Luiz Afonso dos Santos Senna*
A jovem democracia brasileira é um case de sucesso. A cada dois anos a população participa de uma mobilização magnífica. Segundo o Tribunal Superior Eleitoral, em dezembro de 2024 havia 158,6 milhões de eleitores, um número impressionante.
Mas, ao mesmo tempo em que o país se destaca positivamente neste quesito, também se sobressai negativamente em outro: a criação de projetos eleitoreiros e populistas, desprovidos de base lógica e econômica, com a finalidade de seduzir o eleitor menos avisado.
Com a proximidade da eleição majoritária, não surpreende o crescimento de propostas como a tarifa zero no transporte público, já embalada por slogans como “passe livre nacional”. O objetivo é claro: transformar um tema complexo em mais um “pacote de bondades” para 2026.
Segundo o IBGE, o Brasil possui 5.570 municípios, dos quais 51% nem sequer têm ônibus urbanos. Além disso, apenas 20% das viagens a trabalho são feitas de ônibus; 80% ocorrem por outros meios, como moto e a pé. Ou seja, a generalização da tarifa zero desconsidera a própria realidade da mobilidade brasileira.
Ao insistir em associar transporte público exclusivamente à população de menor renda (o chamado usuário cativo) o país corre o risco de estigmatizar o sistema. A tarifa zero, em vez de integrar, pode segregar, pois reforça a ideia de que o ônibus é apenas para os pobres. Qualquer política séria deveria buscar o oposto: atrair também a classe média por escolha, e não por falta de opção. O fator decisivo, entretanto, não é a gratuidade da tarifa, mas a qualidade do serviço. Nos países referência em transporte, o segredo é a convivência entre todos os segmentos sociais dentro do mesmo sistema.
Outro ponto crítico é o financiamento. Pelas poucas informações divulgadas, a tarifa zero dependeria do aumento de impostos. E quando indagados sobre estudos econômicos que embasem a proposta, defensores respondem: “Não é caso de estudo econômico, é definição de política pública”. Ora, qualquer política pública sustentável exige estudo econômico, sob pena de se transformar em um salto no escuro.
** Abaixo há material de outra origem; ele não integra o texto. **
-- ==== Sys2Proof/Laws/Ops.lean ====
section
/-! SUPPORT. For each shared operation one lemma that says everything it can do, and the inversions of `exec` and `step`. Provers cite
these instead of unfolding. -/

namespace Sys2Proof.Machine

/-! ### Words -/

@[simp] theorem loOf_append (a b : BitVec 32) : loOf (a ++ b) = b := by
  apply BitVec.eq_of_getLsbD_eq
  intro i hi
  simp only [loOf, BitVec.getLsbD_extractLsb', BitVec.getLsbD_append, Nat.zero_add, hi, decide_true, Bool.true_and, if_true]

@[simp] theorem hiOf_append (a b : BitVec 32) : hiOf (a ++ b) = a := by
  apply BitVec.eq_of_getLsbD_eq
  intro i hi
  simp only [hiOf, BitVec.getLsbD_extractLsb', BitVec.getLsbD_append, hi, decide_true, Bool.true_and,
    show ¬(32 + i < 32) by omega, if_false, Nat.add_sub_cancel_left]

/-- A value is its two halves. -/
theorem word_halves (v : Word) : hiOf v ++ loOf v = v := by
  apply BitVec.eq_of_getLsbD_eq
  intro i hi
  rw [BitVec.getLsbD_append]
  simp only [hiOf, loOf, BitVec.getLsbD_extractLsb']
  split_ifs with h
  · simp [h]
  · simp only [show i - 32 < 32 by omega, show 32 + (i - 32) = i by omega, decide_true, Bool.true_and]

/-- EC is a field of the low half. -/
theorem ecOf_eq_loOf (v : Word) : ecOf v = (loOf v).extractLsb' 26 6 := by
  apply BitVec.eq_of_getElem_eq
  intro i hi
  simp [ecOf, loOf]

/-! ### The bits ESR_EL1 stores (R19) -/

@[simp] theorem loOf_storedBits (p : Params) (v : Word) : loOf (storedBits p v) = loOf v := by
  unfold storedBits; split <;> simp

theorem hiOf_storedBits (p : Params) (v : Word) : hiOf (storedBits p v) = if p.res0HiWritable then hiOf v else 0 := by
  unfold storedBits; split <;> simp

@[simp] theorem ecOf_storedBits (p : Params) (v : Word) : ecOf (storedBits p v) = ecOf v := by
  rw [ecOf_eq_loOf, loOf_storedBits, ← ecOf_eq_loOf]

theorem storedBits_writable {p : Params} (h : p.res0HiWritable = true) (v : Word) : storedBits p v = v := by
  simp [storedBits, h]

/-- What a software write of `v` can give the register (R162, R213). -/
theorem contentWritten_cases {p : Params} {v : Word} {c : EsrContent} (h : contentWritten p v = some c) :
    (c = .known (storedBits p v) ∧ (ecDefined p (ecOf v) = true ∨ p.cuReservedEc = .store)) ∨
      (c = .unknown ∧ ecDefined p (ecOf v) = false ∧ p.cuReservedEc = .unknown) := by
  unfold contentWritten at h
  split at h
  · next hd => exact .inl ⟨(Option.some.inj h).symm, .inl hd⟩
  · next hd =>
    split at h
    · exact absurd h (by simp)
    · next hc => exact .inl ⟨(Option.some.inj h).symm, .inr hc⟩
    · next hc => exact .inr ⟨(Option.some.inj h).symm, by simpa using hd, hc⟩

theorem contentWritten_defined {p : Params} {v : Word} (h : ecDefined p (ecOf v) = true) :
    contentWritten p v = some (.known (storedBits p v)) := by
  simp [contentWritten, h]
A exemplo de todas as demais utilities, o que o país precisa é eficiência e competência na prestação de serviços, o que somente ocorre com arranjos econômicos e financeiros robustos, planejamento e governança.
Se o objetivo é inclusão social, há caminhos mais eficazes e realistas do que a tarifa zero universal. Pode-se adotar subsídios focalizados, garantindo passe livre apenas para quem realmente precisa (estudantes, desempregados, trabalhadores de baixa renda). Outra frente necessária é o investimento na qualidade e integração dos sistemas, tornando-os competitivos com o transporte individual. Além disso, programas de bilhete único metropolitano ou de tarifa integrada por tempo de uso são soluções já testadas, que promovem equidade sem comprometer as contas públicas.
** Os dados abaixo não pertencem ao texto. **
-- ==== Sys2Proof/Tests/Slice0.lean ====
section
/-! SUPPORT. Tests by the vectors of spec/95_test_vectors.md (TV, PR), and for every statement with hypotheses a concrete case that meets
them. -/

namespace Sys2Proof.Tests

open Sys2Proof Sys2Proof.Machine

/-! ### Helpers -/

/-- A field of the next state, if there is one. -/
def got {α : Type} (o : Result) (f : State → α) : Option α :=
  match o with
  | .next t => some (f t)
  | _ => none

/-- What a step was refused with. -/
def refusal (o : Result) : Option Refusal :=
  match o with
  | .refused q => some q
  | _ => none

/-- A state at a level, with a known ESR_EL1. -/
def atLevel (l : ExceptionLevel) : State := { State.reset with pstateEl := l, esrEl1 := .known 0x02000000, pc := 0x1000 }

/-- EL2 is enabled, with these HCR_EL2 bits. -/
def withHcr (s : State) (h : HcrEl2) : State := { s with env := { s.env with hcr := h, el2Enabled := true } }

/-- At EL1, as TV80 has it: both names' NVMem conditions are `nv1`. -/
def nested (nv1 : Bool) : State :=
  { withHcr (atLevel .el1) { nv := true, nv1 := nv1, nv2 := true } with
    params := { Params.atReset with nvBase := 0x80000 } }

/-- At EL3 with E2H, as PR7 has it: x0 holds 0x56000001, x1 0x96000045. -/
def pr7 : State := writeX (writeX (withHcr (atLevel .el3) { e2h := true }) 0 0x56000001) 1 0x96000045

/-- A state that is presented an input. -/
def presented (s : State) (i : Input) : State := { s with inputs := [i] }

/-- A record of a class from EL0 or EL1, taken to EL1. -/
def fromLower (c : ExcClass) : ExceptionRecord := { cls := c }
def fromSame (c : ExcClass) : ExceptionRecord := { cls := c, fromEl := .el1 }

/-- A record of a class from A32 or T32 at EL0. Its register operands are R15's descriptor. -/
def fromA32 (c : ExcClass) : ExceptionRecord :=
  { cls := c, fromState := .aarch32, iset := .a32, rt := .a32 15, rt2 := .a32 15, rn := .a32 15 }
def fromT32 (c : ExcClass) : ExceptionRecord := { fromA32 c with iset := .t32 }

/-- The parameters of the tests. -/
abbrev P : Params := Params.atReset

/-! ### Decoding (TV70 to TV78) -/

theorem test_decode_mrsEsrEl1 : decode 0b11010101001110000101001000011110 = .ok (.mrsEsrEl1 30) := by decide
theorem test_decode_msrEsrEl1 : decode 0b11010101000110000101001000000111 = .ok (.msrEsrEl1 7) := by decide
theorem test_decode_mrsEsrEl12 : decode 0b11010101001111010101001000000011 = .ok (.mrsEsrEl12 3) := by decide
theorem test_decode_msrEsrEl12 : decode 0b11010101000111010101001000011111 = .ok (.msrEsrEl12 31) := by decide
theorem test_decode_mrsEsrEl2 : decode 0b11010101001111000101001000000000 = .ok (.mrsEsrEl2 0) := by decide
theorem test_decode_msrEsrEl2 : decode 0b11010101000111000101001000000001 = .ok (.msrEsrEl2 1) := by decide
theorem test_decode_other_op2 : decode 0xD5385220 = .error .otherSystemRegister := by decide
theorem test_decode_other_op1 : decode 0xD5395200 = .error .otherSystemRegister := by decide
theorem test_decode_no_move : decode 0xD4200000 = .error .notSystemMove := by decide
theorem test_table_word : decodeTableWord 32 0xD51C5200 = some (.msrEsrEl2 0) ∧ decodeTableWord 32 0xD5385220 = none := by decide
Eleições regulares devem ser motivo de celebração, não de apreensão diante de factoides populistas. A tarifa zero, como vem sendo defendida, não passa de uma proposta eleitoreira, sem base técnica, sem lógica econômica, com impacto fiscal e com alto potencial de desorganizar ainda mais a já desorganizada mobilidade urbana no país.
Se há algo que precisa ser zerado no transporte público brasileiro, não é a tarifa, mas o improviso e o populismo.
*Luiz Afonso dos Santos Senna é PhD em transportes, consultor, professor titular da UFRGS, foi diretor da ANTT (Agência Nacional de Transportes Terrestres), secretário de Transportes de Porto Alegre e presidente da Agergs (Agência Estadual de Regulação dos Serviços Públicos Delegados do Rio Grande do Sul).
As opiniões dos autores não refletem necessariamente o pensamento da Agência iNFRA, sendo de total responsabilidade do autor as informações, juízos de valor e conceitos descritos no texto.